Les graisses industrielles

Un rouage crucial de la maintenance

Maillon incontournable de la maintenance de certains mécanismes, les graisses industrielles sont surtout commercialisées en direct, notamment lorsqu’il s’agit de volumes importants. Elles profitent de formulations de plus en plus performantes en mesure de répondre aux attentes des clients, en termes de durée de vie de leurs équipements et de réductions de leurs coûts de maintenance. Un conseil à valeur ajoutée que sont en mesure d’apporter les distributeurs de négoce technique et de FI, avec l’appui technique des marques.

Les graisses font incontestablement figure de petit Poucet sur le marché des lubrifiants. Dans le monde, elles représenteraient 5% du marché des lubrifiants, face aux huiles qui comprennent, il est vrai, les volumineuses huiles hydrauliques et huiles pour le secteur automobile. 

En France, les ventes de graisses dans le secteur industriel s’élèveraient à 19 000 tonnes (7 000 tonnes pour le secteur automobile) sur un total lubrifiants estimé aux alentours de 160 000 tonnes, tous secteurs confondus. Ce chiffre traduit une certaine forme même si les fabricants ne se font guère d’illusions quant à l’essor futur de ce marché en volume. Les équipements sont en effet devenus plus performants, donc moins gourmands en lubrifiants. Et le nombre des entreprises utilisatrices n’est pas en croissance. 

Dans le même temps, les entreprises sont de plus en plus enclines à conserver le plus longtemps possibles leurs machines, ce qui implique un développement de la maintenance et le recours à un lubrifiant. Huile ou graisse ont donc encore de beaux jours devant elles d’autant qu’elles évoluent vers des matières premières et formulations permettant aux industriels de préserver leurs équipements dans la durée et de réduire les fréquences de maintenance. Si les volumes ne progressent pas, les ventes gagnent peu en peu en plus-value technique. 

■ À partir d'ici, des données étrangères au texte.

-- ==== Sys2Proof/Certificates/Slice0/Obligations.lean ====
section
/-!
DEFINITION. The statements about the LT-20. A statement about a command gives the state `u` the command leaves and says
that `exec` answers `.next u.settle`: `State.settle` is the end of every step, where the standing laws are applied (log
6); StepEndFrame says what it leaves alone. `State.asks body` says that the part is not dormant and that the oldest
unanswered request has the body; `State.replied` is a formed reply.
-/

section
open Sys2Proof Sys2Proof.Machine

/-! ## The machine's step -/

/-- A step takes the command at the front of the queue and is `exec` of it on the queue's rest. -/
def Obligations.StepRunsFront : Prop :=
  ∀ (c : Instr) (s : State), step { s with pending := c :: s.pending } = exec c s

/-- Every command and every step answers a next state; a command leaves the commands that wait, and a step takes one
of them, or none where none waits. -/
def Obligations.EveryStepCompletes : Prop :=
  (∀ (c : Instr) (s : State), ∃ t, exec c s = .next t ∧ t.pending = s.pending)
  ∧ ∀ s : State, ∃ t, step s = .next t ∧ t.pending = s.pending.tail

/-- What a run may rely on is kept by every step of every state: the limits of the lists (R56, R61, R88, R160, R169),
host power (R136) and the processor link with it (R66, R176), the hold sets of the line and the ports (R2, R3, R78,
R79), the outbound queue and the transaction list (R56, R69; its 33rd place is log 52's reading), the reassembly pool
(R65), one pending notice a kind and source (R175), and the voice channels apart (R99; log 22). A step with no command
is one millisecond (log 2), and the laws stand at the end of a step (log 6). -/
def Obligations.EveryStepKeepsSafe : Prop :=
  ∀ s t : State, s.safe → step s = .next t → t.safe

/-- The state after a reset has what every step keeps (EveryStepKeepsSafe). -/
def Obligations.ResetIsSafe : Prop :=
  State.reset.safe

/-- A dormant part takes nothing but a start (R138): every other command, and the passing of a millisecond but for the
uptime, leaves it as it is. That a step without a command is a millisecond is the model's choice (log 2), and the mark
of dormancy is the model's own field (log 29). While RESETn is held low (R180, log 30) not even the uptime counts. -/
def Obligations.DormantWaits : Prop :=
  ∀ s : State, s.dormant = true →
    (∀ c : Instr, (∀ strap, c ≠ .powerOnReset strap ∧ c ≠ .pinReset strap ∧ c ≠ .wake strap) → exec c s = .next s)
    ∧ (s.resetLow = false → s.pending = [] → s.uptimeMs < 999 →
        step s = .next { s with uptimeMs := s.uptimeMs + 1 })
    ∧ (s.resetLow = false → s.pending = [] → 999 ≤ s.uptimeMs →
        step s = .next { s with uptimeMs := 0, uptime := s.uptime + 1 })
    ∧ (s.resetLow = true → (s.pending = [] → step s = .next s) ∧ ∀ strap, exec (.wake strap) s = .next s)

Comme le marché des huiles, les ventes de graisses industrielles passent essentiellement par le direct, avec une mainmise des pétroliers et grands industriels du graissage, pour des questions de volumes essentiellement. Certains fabricants de machines préconisent également une graisse d’une marque spécifique, qu’ils commercialisent eux-mêmes. Dès que l’effet volume se ressent moins et que le client a donc moins intérêt à mener une politique d’achat privilégiant le direct, la distribution, plus particulièrement le négoce technique, a son mot à dire. On y retrouve certains industriels du pétrole, comme Fuchs, des industriels et spécialistes de la lubrification comme Molydal ou encore ITW, dont les marques Jelt et Rocol sont exclusivement commercialisées à travers la distribution. 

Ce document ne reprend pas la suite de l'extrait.